§ EXERCISE INPUTS
/-- The premises of ImmediateAtomics: without a destination, with one, and with a full queue. -/
theorem test_hyp_iatom :
    (access.accessVa 6 (access.src1 1).toNat 8) = some 0x400008 ∧ (curElem access).iq.length < iqCap ∧
    mapped access .rmw 8 8 (fun r t => (physDword t r.pa).isSome && t.canLog (wOff (curElem t) 4 / 8)
      && doesB (.amoAdd 0 6 1 2 .unp) access (modCur t (fun y => { y with iq := y.iq ++ [addEntry r.pa r.codec 0] }))
      && answers (exec (.amoAdd 4 6 1 2 .unp) access)
          (modCur (t.logged (wOff (curElem t) 4 / 8)) (fun y => { y with iq := y.iq ++ [addEntry r.pa r.codec 4], stall := .value }))) = true ∧
    mapped iqFull .rmw 8 8 (fun _ t => decide ((curElem t).iq.length = iqCap)
      && answers (exec (.amoAdd 4 6 1 2 .unp) iqFull) (modCur t (fun y => { y with stall := .room }))) = true := by decide +kernel

theorem test_hyp_iatom_posted :
    mapped access .load 8 8 (fun r t => (physDword t r.pa).isSome) = true ∧
    mapped access .rmw 8 8 (fun r t =>
      let a : Iatom := { pa := r.pa, va := dw 0x400008, codec := r.codec, aop := 11, v := 0x1122334455667788, cmp := 0, use := .nord, d := 0, held := false }
      doesB (.amoStore 6 1 2 .nord) access (modCur t (fun y => { y with iq := y.iq ++ [a] }))) = true := by decide +kernel

/-- An immediate ADD of 3 to a dword of cluster 0's scratchpad. -/
def addAtHome (u : AmoUse) : Iatom :=
  { pa := spAddr 0 0x100, va := 0, codec := 0, aop := 0, v := 3, cmp := 0, use := u, d := 0, held := false }

/-- The premises of AtomicAtHome: at home in a scratchpad. -/
theorem test_hyp_at_home :
    let a := addAtHome .unp
    let s := { base with mem := memPutNat base.mem a.pa 8 9 }
    a.pa % 8 = 0 ∧ paRegion a.pa = 3 ∧ metaSpace s a.pa = none ∧ physDword s a.pa = some 9 ∧ Memory.wf s.mem = true ∧
    (iatomDo s 0 a).2 = some 9 ∧ memDword (iatomDo s 0 a).1.mem a.pa = 12 := by decide

/-- The premise of AtomicAtHome for another device: without a route the drop is counted and nothing comes. -/
theorem test_hyp_atomic_away :
    let a : Iatom := { addAtHome .unp with pa := 2 ^ 51 + 8 }
    paRegion a.pa = 8 ∧ (iatomDo base 0 a).2 = none ∧ tget (die (iatomDo base 0 a).1 4).tele 0x18 0 = 1 := by decide

/-- The premises of AtomicAtHome: the IATOM of an entry without a destination, with one, and of a quantum entry. -/
theorem test_hyp_iatom_step :
    let s (u : AmoUse) (d : Nat) : State :=
      onElem { base with mem := memPutNat base.mem (spAddr 0 0x100) 8 9 } (fun x => { x with iq := [{ addAtHome u with d := d }], stall := if d = 0 then .room else .value })
    mustPrecede (addAtHome .unp) (addAtHome .unp) = true ∧
    goesTo (exec (.iatom 0 0) (s .unp 0)) (fun t => (curElem t).stall == .none && (curElem t).iq == [] && memDword t.mem (spAddr 0 0x100) == 12) = true ∧
    goesTo (exec (.iatom 0 0) (s .unp 4)) (fun t => (curElem t).stall == .none && getW (curElem t) 4 == 9
      && (curElem t).seq == seqNext (curElem base).seq) = true ∧
    goesTo (exec (.iatom 0 0) (s .quant 4)) (fun t => (curElem t).stall == .value && t.quants == [{ el := 0, a := { addAtHome .quant with d := 4, held := true }, peer := none }]) = true ∧
    (let two := onElem (s .unp 0) (fun x => { x with iq := [{ addAtHome .quant with held := true }, addAtHome .comm], stall := .fence 1 })
     mustPrecede { addAtHome .quant with held := true } (addAtHome .comm) = false ∧ mustPrecede (addAtHome .quant) (addAtHome .comm) = true ∧
     goesTo (exec (.iatom 0 1) two) (fun t => (curElem t).stall == .fence 1 && decide ((curElem t).iq.length = 1)) = true) := by
  decide +kernel

/-- The premises of AtomicAtHome: the edge's combination: 9 stood there at the round's beginning, 20 stands there now. -/
theorem test_hyp_quantum :
    let a : Iatom := { addAtHome .quant with d := 4, held := true }
    let s : State := { base with mem := memPutNat base.mem a.pa 8 20, memEdge := memPutNat base.mem a.pa 8 9 }
    let q : QOp := { el := 0, a := a, peer := none }
    let p : QOp := { el := 0, a := a, peer := some { port := 0, dev := 9 } }
    physDword { s with mem := s.memEdge } a.pa = some 9 ∧ physDword s a.pa = some 20 ∧ metaSpace s a.pa = none ∧
    Memory.wf s.mem = true ∧ Memory.wf (elem s 0).ls = true ∧ memDword (quantOne s q).mem a.pa = 23 ∧ getW (elem (quantOne s q) 0) 4 = 9 ∧
    memDword (quantOne s p).mem a.pa = 23 ∧ getW (elem (quantOne s p) 0) 4 = 0 := by
  decide +kernel

/-- The premises of ImmediateAtomics for FENCE: nothing left within the scope, and something left. -/
theorem test_hyp_fence :
    let s := onElem base (fun x => { x with iq := [addAtHome .unp] })
    homeScope 0 (addAtHome .unp).pa = 1 ∧ answers (exec (.fence 0) s) (advance s) = true ∧
    answers (exec (.fence 1) s) (modCur s (fun x => { x with stall := .fence 1 })) = true := by decide

/-! ## Branches, system, tasks -/

/-- The premises of BranchesAndJumps; a branch back by 8 with its slots, and a register target that is not a multiple of 4. -/
theorem test_hyp_branches :
    let s := regs3 (2 ^ 64 - 1) 5 0x300102
    s.canRead2 1 2 = true ∧ (s.src1 1).toInt < (s.src2 1 2).toInt ∧ ¬ (s.src1 1).toNat < (s.src2 1 2).toNat ∧
    goesTo (exec (.blt 1 2 true 0x7FFE) s) (fun t => (curElem t).seq == { p := 0x300004, n1 := 0x300008, n2 := 0x2FFFF8, ap := false, a1 := false, a2 := false }) = true ∧
    goesTo (exec (.bltu 1 2 true 0x7FFE) s) (fun t => (curElem t).seq == { p := 0x300004, n1 := 0x300008, n2 := 0x30000C, ap := true, a1 := true, a2 := false }) = true ∧
    (s.src1 3 + (2 : BitVec 16).signExtend 64).toNat % 4 = 0 ∧ s.canWrite 4 = true ∧ s.canWrite 27 = true ∧
    goesTo (exec (.jalr 4 3 2) s) (fun t => getW (curElem t) 4 == 0x30000C && (curElem t).seq.n2 == 0x300104) = true ∧
    (s.src1 3 + (0 : BitVec 16).signExtend 64).toNat % 4 ≠ 0 ∧ trapsB (.jr 3 0) s cALIGN 0x300102 = true := by decide

/-- The premises of CsrAccess: TSNOW is readable, FPFLAGS writable in user mode, STATUS and WP in supervisor mode, and a good WP. -/
theorem test_hyp_csr :
    let s := user (regs3 0x1F 0x100 0)
    (csrKind 2).isSome = true ∧ s.mode = 0 ∧ (∃ n, n < 0x100 ∧ csrKind n = some .rw) ∧ (regs3 0x1F 0x100 0).mode ≠ 0 ∧ csrKind 1 = some .sw ∧
    wpOk (curElem (regs3 0x1F 0x100 0)) 0x100 = true ∧ (regs3 0x1F 0x100 0).canWrite 3 = true ∧
    goesTo (exec (.csrwr 3 2 1) (regs3 0x1F 0x100 0)) (fun t => (curElem t).csr.wp == 0x100) = true := by
  refine ⟨by decide, by decide, ⟨0x10, by decide, by decide⟩, by decide, by decide, by decide, by decide, by decide⟩

/-- The premises of PrivilegeTraps: an unlisted CSR, a supervisor's in user mode, a read-only one, WP in user mode, and a bad WP; ERET and its
like in user mode. -/
theorem test_hyp_privilege :
    let s := regs3 0x103 0x100 0
    csrKind 0x3FF = none ∧ trapsB (.csrrd 3 0x3FF) s cILLOP (instrWord (.csrrd 3 0x3FF)) = true ∧
    (csrKind 0x100).isSome = true ∧ (user s).mode = 0 ∧ trapsB (.csrrd 3 0x100) (user s) cPRIV (instrWord (.csrrd 3 0x100)) = true ∧
    csrKind 2 = some .ro ∧ trapsB (.csrwr 3 1 2) s cILLOP (instrWord (.csrwr 3 1 2)) = true ∧
    trapsB (.csrwr 3 1 0) (user s) cPRIV (instrWord (.csrwr 3 1 0)) = true ∧
    wpOk (curElem s) (s.src1 1).toNat = false ∧ trapsB (.csrwr 3 1 1) s cBOUNDS (dw (lsBase + 0x103)) = true ∧
    trapsB .halt (user s) cPRIV (instrWord .halt) = true := by decide

/-- A handler table whose channel 1 is not masked, with its PC at 0x1000 and its WP at 0x800. -/
def handled : State := onElem base (fun x => { x with chans := tput x.chans 1 { d0 := 0x1000, d1 := 0x800, d2 := 0 } })

/-- The premises of TrapEntry: a trap that is taken, one while a handler runs, and one while channel 1 is masked. -/
theorem test_hyp_trap :
    (curElem handled).run = some freshRun ∧ stTrap (curElem handled).csr.status = false ∧ (trapVector (curElem handled)).mask = false ∧
    freshRun.undo.length + 4 ≤ undoCap ∧ (curElem base).under = none ∧ (trapVector (curElem base)).mask = true ∧
    wpOk (curElem handled) (trapVector (curElem handled)).wpo = true ∧ Memory.wf (curElem handled).ls = true ∧
    goesTo (exec (.trap 31) handled) (fun t => stTrap (curElem t).csr.status && (curElem t).x.ecause == 10 && (curElem t).csr.wp == 0x800
      && getW (curElem t) 3 == 31 && (curElem t).seq.p == 0x1000 && (curElem t).x.epc0 == 0x300000) = true ∧
    goesTo (exec (.trap 5) base) (fun t => (curElem t).run.isNone && (curElem t).x.ecause == 9
      && (match (curElem t).inq with | v :: _ => v.deferred | [] => false)) = true := by decide +kernel

/-- The premises of EretReturns: in a handler, and outside one. -/
theorem test_hyp_eret :
    let s := onElem base (fun x => { x with csr := { x.csr with status := setTrap x.csr.status true }, x := { x.x with epc0 := 0x2003 } })
    (curElem s).run = some freshRun ∧ s.mode ≠ 0 ∧ stTrap (curElem s).csr.status = true ∧
    goesTo (exec .eret s) (fun t => (curElem t).seq.p == 0x2000 && !stTrap (curElem t).csr.status && modeOf (curElem t) == 0) = true ∧
    stTrap (curElem base).csr.status = false ∧ trapsB .eret base cILLOP (instrWord .eret) = true := by decide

§ PROBLEM TO SOLVE
Starting with the first line of the listing above, copy each line exactly until you have copied the line containing "pa := spAddr". Stop there.

§ THE ANSWER
/-- The premises of ImmediateAtomics: without a destination, with one, and with a full queue. -/
theorem test_hyp_iatom :
    (access.accessVa 6 (access.src1 1).toNat 8) = some 0x400008 ∧ (curElem access).iq.length < iqCap ∧
    mapped access .rmw 8 8 (fun r t => (physDword t r.pa).isSome && t.canLog (wOff (curElem t) 4 / 8)
      && doesB (.amoAdd 0 6 1 2 .unp) access (modCur t (fun y => { y with iq := y.iq ++ [addEntry r.pa r.codec 0] }))
      && answers (exec (.amoAdd 4 6 1 2 .unp) access)
          (modCur (t.logged (wOff (curElem t) 4 / 8)) (fun y => { y with iq := y.iq ++ [addEntry r.pa r.codec 4], stall := .value }))) = true ∧
    mapped iqFull .rmw 8 8 (fun _ t => decide ((curElem t).iq.length = iqCap)
      && answers (exec (.amoAdd 4 6 1 2 .unp) iqFull) (modCur t (fun y => { y with stall := .room }))) = true := by decide +kernel

theorem test_hyp_iatom_posted :
    mapped access .load 8 8 (fun r t => (physDword t r.pa).isSome) = true ∧
    mapped access .rmw 8 8 (fun r t =>
      let a : Iatom := { pa := r.pa, va := dw 0x400008, codec := r.codec, aop := 11, v := 0x1122334455667788, cmp := 0, use := .nord, d := 0, held := false }
      doesB (.amoStore 6 1 2 .nord) access (modCur t (fun y => { y with iq := y.iq ++ [a] }))) = true := by decide +kernel

/-- An immediate ADD of 3 to a dword of cluster 0's scratchpad. -/
def addAtHome (u : AmoUse) : Iatom :=
  { pa := spAddr 0 0x100, va := 0, codec := 0, aop := 0, v := 3, cmp := 0, use := u, d := 0, held := false }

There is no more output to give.